Task statement:
In the listing below, print exactly the lines between the line holding "def Obligations.AlarmSchedSetsTheDeadlineAndLinks : Prop" and the line holding "((s.alarm a.toNat).bound = false", inclusive, and no more.

The input:

/-- R113: `Remove(i)` takes `i` out of the list, keeps the order of the others, marks `i` IDLE, and touches nothing
else; when `i` is absent the list is as it was. -/
def Obligations.RemoveUnlinksAndMarksIdle : Prop :=
  ∀ (s : State) (i : Nat),
    i ∉ (removeAlarm i s).alist
    ∧ (∀ l1 l2, s.alist = l1 ++ i :: l2 → i ∉ l1 → i ∉ l2 → (removeAlarm i s).alist = l1 ++ l2)
    ∧ (i ∉ s.alist → (removeAlarm i s).alist = s.alist)
    ∧ (removeAlarm i s).alarm i = { s.alarm i with state := .idle }
    ∧ (∀ j, j ≠ i → (removeAlarm i s).alarm j = s.alarm j)
    ∧ removeAlarm i s = { s with alarms := (removeAlarm i s).alarms, alist := (removeAlarm i s).alist }

/-- R114: `Insert(i)` puts `i` before the first element whose deadline is after its own, so behind every element
with an equal deadline that stands before that one, and marks it SCHEDULED. -/
def Obligations.InsertGoesBeforeTheFirstLaterDeadline : Prop :=
  ∀ (s : State) (i : Nat), i < s.alarms.length → i ∉ s.alist →
    ∃ l1 l2, s.alist = l1 ++ l2 ∧ (insertAlarm i s).alist = l1 ++ i :: l2
      ∧ (∀ e ∈ l1, ¬ IsAfter (s.alarm e).when (s.alarm i).when)
      ∧ (∀ e, l2.head? = some e → IsAfter (s.alarm e).when (s.alarm i).when)
      ∧ (insertAlarm i s).alarm i = { s.alarm i with state := .scheduled }
      ∧ (∀ j, j ≠ i → (insertAlarm i s).alarm j = s.alarm j)
      ∧ insertAlarm i s = { s with alarms := (insertAlarm i s).alarms, alist := (insertAlarm i s).alist }

/-- R112: an index that is no host alarm's is refused by the three alarm commands and nothing changes. -/
def Obligations.AlarmCommandsRefuseForeignIndices : Prop :=
  ∀ (s : State) (a : Byte) (cb : Half) (w : Word), s.cfg.nAlarms.toNat ≤ a.toNat →
    exec (.alarmInit a cb w) s = .next (answered s 0x10 .badArg 0)
    ∧ exec (.alarmSched a w) s = .next (answered s 0x11 .badArg 0)
    ∧ exec (.alarmCancel a) s = .next (answered s 0x12 .badArg 0)

/-- ALARM_INIT (40_alarm.md section 5): CB_MAC is refused; otherwise the alarm is unlinked, IDLE and bound, its
deadline stays, and every other alarm and all else is unchanged. -/
def Obligations.AlarmInitBindsAndCancels : Prop :=
  ∀ (s : State) (a : Byte) (cb : Half) (arg : Word), TablesSized s → a.toNat < s.cfg.nAlarms.toNat →
    (cb = 0xFFFF → exec (.alarmInit a cb arg) s = .next (answered s 0x10 .badArg 0))
    ∧ (cb ≠ 0xFFFF → ∃ t, exec (.alarmInit a cb arg) s = .next t
      ∧ t.alarm a.toNat = ⟨(s.alarm a.toNat).when, cb, arg, .idle, true⟩
      ∧ (∀ j, j ≠ a.toNat → t.alarm j = s.alarm j)
      ∧ t.alist = s.alist.filter (fun j => j != a.toNat)
      ∧ SameBytes s t
      ∧ t = answered { s with alarms := t.alarms, alist := t.alist } 0x10 .ok 0)

/-- ALARM_SCHED (40_alarm.md section 5): an unbound alarm is refused; otherwise the deadline is JIFFIES + delay mod
2^32, the alarm is unlinked and inserted behind every alarm that is not due later, and the deadline is answered. -/
def Obligations.AlarmSchedSetsTheDeadlineAndLinks : Prop :=
  ∀ (s : State) (a : Byte) (d : Word), TablesSized s → a.toNat < s.cfg.nAlarms.toNat →
    ((s.alarm a.toNat).bound = false → exec (.alarmSched a d) s = .next (answered s 0x11 .badState 0))
    ∧ ((s.alarm a.toNat).bound = true → ∃ t l1 l2, exec (.alarmSched a d) s = .next t
      ∧ t.alarm a.toNat = { s.alarm a.toNat with when := s.jiffies + d, state := .scheduled }
      ∧ (∀ j, j ≠ a.toNat → t.alarm j = s.alarm j)
      ∧ s.alist.filter (fun j => j != a.toNat) = l1 ++ l2 ∧ t.alist = l1 ++ a.toNat :: l2
      ∧ (∀ e ∈ l1, ¬ IsAfter (s.alarm e).when (s.jiffies + d))
      ∧ (∀ e, l2.head? = some e → IsAfter (s.alarm e).when (s.jiffies + d))
      ∧ SameBytes s t
      ∧ t = answered { s with alarms := t.alarms, alist := t.alist } 0x11 .ok (s.jiffies + d))

/-- R118: ALARM_CANCEL refuses a foreign index; otherwise the alarm is unlinked and IDLE, its binding kept, and the
answer says whether it was scheduled; and which words it is. -/
def Obligations.AlarmCancelUnlinksAndReports : Prop :=
  (∀ (s : State) (a : Byte),
    (s.cfg.nAlarms.toNat ≤ a.toNat → exec (.alarmCancel a) s = .next (answered s 0x12 .badArg 0))
    ∧ (a.toNat < s.cfg.nAlarms.toNat → ∃ t, exec (.alarmCancel a) s = .next t
      ∧ t.alarm a.toNat = { s.alarm a.toNat with state := .idle }
      ∧ (∀ j, j ≠ a.toNat → t.alarm j = s.alarm j)
      ∧ t.alist = s.alist.filter (fun j => j != a.toNat)
      ∧ SameBytes s t
      ∧ t = answered { s with alarms := t.alarms, alist := t.alist } 0x12 .ok
          (if (s.alarm a.toNat).state = .scheduled then 1 else 0)))
  ∧ ∀ c : DWord, c.extractLsb' 0 8 = 0x12 →
    decode c = if c.extractLsb' 16 48 = 0 then .ok (.alarmCancel (c.extractLsb' 8 8)) else .reservedField

/-- R126, R127, R128: what ALARM_PEEK, ALARM_HASPENDING and ALARM_HASREADY answer, that they change nothing, and
which words they are. -/
def Obligations.AlarmQueriesAnswerFromTheHead : Prop :=
  (∀ s : State, s.alist = [] →
    exec .alarmPeek s = .next (answered s 0x14 .empty 0)
    ∧ exec .alarmHasPending s = .next (answered s 0x15 .ok 0)
    ∧ ∀ now, exec (.alarmHasReady now) s = .next (answered s 0x16 .ok 0))
  ∧ (∀ (s : State) (a : Nat) (l : List Nat), s.alist = a :: l →
    exec .alarmPeek s = .next (answered s 0x14 .ok (s.alarm a).when)
    ∧ exec .alarmHasPending s = .next (answered s 0x15 .ok 1)
    ∧ ∀ now,
      (IsAfter (s.alarm a).when now → exec (.alarmHasReady now) s = .next (answered s 0x16 .ok 0))
      ∧ (¬ IsAfter (s.alarm a).when now → exec (.alarmHasReady now) s = .next (answered s 0x16 .ok 1)))
  ∧ (∀ c, c.extractLsb' 0 8 = 0x14 → decode c = if c = 0x14 then .ok .alarmPeek else .reservedField)
  ∧ (∀ c, c.extractLsb' 0 8 = 0x15 → decode c = if c = 0x15 then .ok .alarmHasPending else .reservedField)
  ∧ ∀ c, c.extractLsb' 0 8 = 0x16 →
    decode c = if c.extractLsb' 8 24 = 0 then .ok (.alarmHasReady (c.extractLsb' 32 32)) else .reservedField

/-- ALARM_PROCESS (40_alarm.md section 5): refused in a window; with nothing ready the pass ends; a ready host alarm
at the head is removed and its window opened, with proc_now the JIFFIES of this step; whatever is at the head, the
engine alarm too, the next state is the answered end of a pass started in this step, which is the end of R121's loop
where that pops the engine alarm n ≤ passRounds times, which is 4 and more than the supplied answers take. How a longer
loop is ended is the model's choice (log entry 8, DESIGN CHOICE); APassFiresOnlyDueAlarms says how. -/
def Obligations.AlarmProcessEndsOrOpensAWindow : Prop :=
  ∀ s : State,
    (s.procState = .inCallback → exec .alarmProcess s = .next (answered s 0x13 .badState 0))
    ∧ (s.procState = .idle → (∀ a, s.alist.head? = some a → IsAfter (s.alarm a).when s.jiffies) →
      exec .alarmProcess s
        = .next (answered { s with pendingWork := false, procNow := s.jiffies } 0x13 .ok 0))
    ∧ (s.procState = .idle → ∀ a l, s.alist = a :: l → ¬ IsAfter (s.alarm a).when s.jiffies →
      (s.alarm a).cb ≠ 0xFFFF →
      ∃ t, exec .alarmProcess s = .next t
        ∧ t.alarm a = { s.alarm a with state := .idle } ∧ (∀ j, j ≠ a → t.alarm j = s.alarm j)
        ∧ t.alist = s.alist.filter (fun j => j != a)
        ∧ SameBytes s t
        ∧ t = answered
            { s with alarms := t.alarms, alist := t.alist, pendingWork := false, procNow := s.jiffies,
                     procState := .inCallback, fireId := BitVec.ofNat 8 a, fireCb := (s.alarm a).cb,
                     fireArg := (s.alarm a).arg,
                     outputs := s.outputs
                       ++ [.alarmFire (BitVec.ofNat 8 a) (s.alarm a).cb (s.alarm a).arg] } 0x13 .ok 1)
    ∧ (s.procState = .idle →
      let t := startPass { s with pendingWork := false }
      exec .alarmProcess s = .next (answered t 0x13 .ok (if t.procState = .inCallback then 1 else 0))
      ∧ ∀ n u, PassLoop n { s with pendingWork := false, procNow := s.jiffies } u → n ≤ passRounds s → t = u)

/-- CB_RETURN (40_alarm.md section 5): refused outside a window; the latches are cleared and the pass goes on with
the same proc_now, ending when nothing is ready or opening the next window; whatever is at the head, the engine
alarm too, the next state is the answered end of the resumed pass, which is the end of R121's loop where that pops the
engine alarm n ≤ passRounds times, which is 4 and more than the supplied answers take. How a longer loop is ended is the
model's choice (log entry 8, DESIGN CHOICE); APassFiresOnlyDueAlarms says how. -/
def Obligations.CbReturnResumesThePass : Prop :=
  ∀ s : State,
    (s.procState = .idle → exec .cbReturn s = .next (answered s 0x17 .badState 0))
    ∧ (s.procState = .inCallback → (∀ a, s.alist.head? = some a → IsAfter (s.alarm a).when s.procNow) →
      exec .cbReturn s
        = .next (answered { s with procState := .idle, fireId := 0, fireCb := 0, fireArg := 0 } 0x17 .ok 0))
    ∧ (s.procState = .inCallback → ∀ a l, s.alist = a :: l → ¬ IsAfter (s.alarm a).when s.procNow →
      (s.alarm a).cb ≠ 0xFFFF →
      ∃ t, exec .cbReturn s = .next t
        ∧ t.alarm a = { s.alarm a with state := .idle } ∧ (∀ j, j ≠ a → t.alarm j = s.alarm j)
        ∧ t.alist = s.alist.filter (fun j => j != a)
        ∧ SameBytes s t
        ∧ t = answered
            { s with alarms := t.alarms, alist := t.alist, fireId := BitVec.ofNat 8 a,
                     fireCb := (s.alarm a).cb, fireArg := (s.alarm a).arg,
                     outputs := s.outputs
                       ++ [.alarmFire (BitVec.ofNat 8 a) (s.alarm a).cb (s.alarm a).arg] } 0x17 .ok 1)
    ∧ (s.procState = .inCallback →
      let t := resumePass s
      exec .cbReturn s = .next (answered t 0x17 .ok (if t.procState = .inCallback then 1 else 0))
      ∧ ∀ n u, PassLoop n { s with fireId := 0, fireCb := 0, fireArg := 0 } u → n ≤ passRounds s → t = u)

/-- A pass, however it is entered, is R121's loop. Its first rounds with the engine alarm, more of them than the
supplied answers take, are run as they come; a longer loop ends in one more round, with one answer and one draw of the
outside, or is given up with the engine alarm still ready at the head. In a legal, sound state only an endless loop is
given up, one that no answers of the outside end, because every step terminates (70_reset_and_hazards.md section 3).
No loop of re-senses is lost so: whatever number of rounds ends it, at most two rounds end it in the same state, but
for the model's count of queries. That the loop is ended so where the spec has it go on for as long as
the outside answers busy is the model's choice (log entry 8, DESIGN CHOICE). The loop stops only with nothing ready at
its proc_now or in the window of an alarm that was due at proc_now, already unlinked and IDLE, latched and announced by
the last output (40_alarm.md sections 5 and 7: no alarm whose deadline is after "now" is invoked). In a legal, sound
state a new pass, and a resumed one whose backoffs are within the span, pops the engine alarm at most twice, and at most
once where every retry wait is within the span too. -/
def Obligations.APassFiresOnlyDueAlarms : Prop :=
  (∀ s : State,
    s.channelAnswers.length + s.draws.length + 4 ≤ passRounds s
    ∧ ((∃ n, n ≤ passRounds s ∧ PassLoop n s (pass s))
      ∨ ∃ u, EngineRounds (passRounds s) s u ∧ EngineReady u
        ∧ (OneRoundEnds u (pass s) ∨ pass s = { u with procState := .idle })))
  ∧ (∀ (n : Nat) (s t : State), PassLoop n s t →
    t.procNow = s.procNow
    ∧ ((t.procState = .idle ∧ ∀ a, t.alist.head? = some a → IsAfter (t.alarm a).when s.procNow)
      ∨ ∃ a os, t.procState = .inCallback ∧ ¬ IsAfter (t.alarm a).when s.procNow
        ∧ (t.alarm a).state = .idle ∧ a ∉ t.alist ∧ (t.alarm a).cb ≠ 0xFFFF
        ∧ t.fireId = BitVec.ofNat 8 a ∧ t.fireCb = (t.alarm a).cb ∧ t.fireArg = (t.alarm a).arg
        ∧ t.outputs = os ++ [.alarmFire t.fireId t.fireCb t.fireArg]))
  ∧ (∀ s : State, startPass s = pass { s with procNow := s.jiffies }
    ∧ resumePass s = pass { s with fireId := 0, fireCb := 0, fireArg := 0 })
  ∧ ∀ s : State, s.cfg.legal = true → Inv s →
    (∃ n, PassLoop n { s with procNow := s.jiffies } (startPass s)
      ∧ n ≤ 2 ∧ (RetrySpan { s with procNow := s.jiffies } → n ≤ 1))
    ∧ (s.procState = .inCallback →
      (PassSpan s → ∃ n, PassLoop n { s with fireId := 0, fireCb := 0, fireArg := 0 } (resumePass s)
        ∧ n ≤ 2 ∧ (RetrySpan s → n ≤ 1))
      ∧ ∀ u, EngineRounds (passRounds s) { s with fireId := 0, fireCb := 0, fireArg := 0 } u → EngineReady u →
        LoopIsEndless u ∨ OneRoundEnds u (resumePass s))
    ∧ ∀ k, (s.slot k).state = .inFlight → (s.slot k).phase = .senseBackoff → EngineReady s →
      ∀ n answers draws v, PassLoop n (supplied answers draws s) v →
        ∃ (m : Nat) (c1 c2 : Bool) (r1 r2 : Word) (w : State), m ≤ 2
          ∧ 1 ≤ r1.toNat ∧ r1.toNat ≤ s.cfg.maxInitBackoff.toNat ∧ 1 ≤ r2.toNat ∧ r2.toNat ≤ s.cfg.maxInitBackoff.toNat
          ∧ PassLoop m (supplied [c1, c2] [r1, r2] s) w ∧ SameButQueries v w

/-- TICK (40_alarm.md section 6): JIFFIES advances by 1 mod 2^32; nothing else when nothing is ready; with THREADED
= 1 a ready alarm raises PENDING_WORK; with THREADED = 0 a ready host alarm at the head gets its window, and
whatever is at the head, the engine alarm too, the next state is the end of a pass started at the new JIFFIES, which is
the end of R121's loop where that pops the engine alarm n ≤ passRounds times, which is 4 and more than the supplied
answers take. How a longer loop is ended is the model's choice (log entry 8, DESIGN CHOICE); APassFiresOnlyDueAlarms
says how. -/
def Obligations.TickAdvancesTimeAndFires : Prop :=
  ∀ s : State,
    ((∀ a, s.alist.head? = some a → IsAfter (s.alarm a).when (s.jiffies + 1)) →
      runInput .tick s = .next { s with jiffies := s.jiffies + 1 })
    ∧ ∀ a l, s.alist = a :: l → ¬ IsAfter (s.alarm a).when (s.jiffies + 1) →
      (s.cfg.threaded = true →
        runInput .tick s = .next { s with jiffies := s.jiffies + 1, pendingWork := true })
      ∧ (s.cfg.threaded = false → s.procState = .idle → (s.alarm a).cb ≠ 0xFFFF →
        ∃ t, runInput .tick s = .next t
          ∧ t.alarm a = { s.alarm a with state := .idle } ∧ (∀ j, j ≠ a → t.alarm j = s.alarm j)
          ∧ t = { s with jiffies := s.jiffies + 1, alarms := t.alarms, procNow := s.jiffies + 1,
                         alist := s.alist.filter (fun j => j != a), procState := .inCallback,
                         fireId := BitVec.ofNat 8 a, fireCb := (s.alarm a).cb, fireArg := (s.alarm a).arg,
                         outputs := s.outputs
                           ++ [.alarmFire (BitVec.ofNat 8 a) (s.alarm a).cb (s.alarm a).arg] })
      ∧ (s.cfg.threaded = false → s.procState = .idle →
        runInput .tick s = .next (startPass { s with jiffies := s.jiffies + 1 })
        ∧ ∀ n u, PassLoop n { s with jiffies := s.jiffies + 1, procNow := s.jiffies + 1 } u → n ≤ passRounds s →
          startPass { s with jiffies := s.jiffies + 1 } = u)

/-- An alarm scheduled with delay d < 2^31 becomes ready exactly when JIFFIES has advanced d ticks, also across
the wrap (40_alarm.md section 7). -/
def Obligations.AnAlarmIsReadyExactlyAfterItsDelay : Prop :=
  ∀ (s t : State) (a : Byte) (d : Word) (n : Nat), TablesSized s → a.toNat < s.cfg.nAlarms.toNat →
    (s.alarm a.toNat).bound = true → d.toNat < 2 ^ 31 → n ≤ d.toNat + 2 ^ 31 →
    exec (.alarmSched a d) s = .next t →
    (t.ready a.toNat (s.jiffies + BitVec.ofNat 32 n) = true ↔ d.toNat ≤ n)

Solved exercise:
def Obligations.AlarmSchedSetsTheDeadlineAndLinks : Prop :=
  ∀ (s : State) (a : Byte) (d : Word), TablesSized s → a.toNat < s.cfg.nAlarms.toNat →
    ((s.alarm a.toNat).bound = false → exec (.alarmSched a d) s = .next (answered s 0x11 .badState 0))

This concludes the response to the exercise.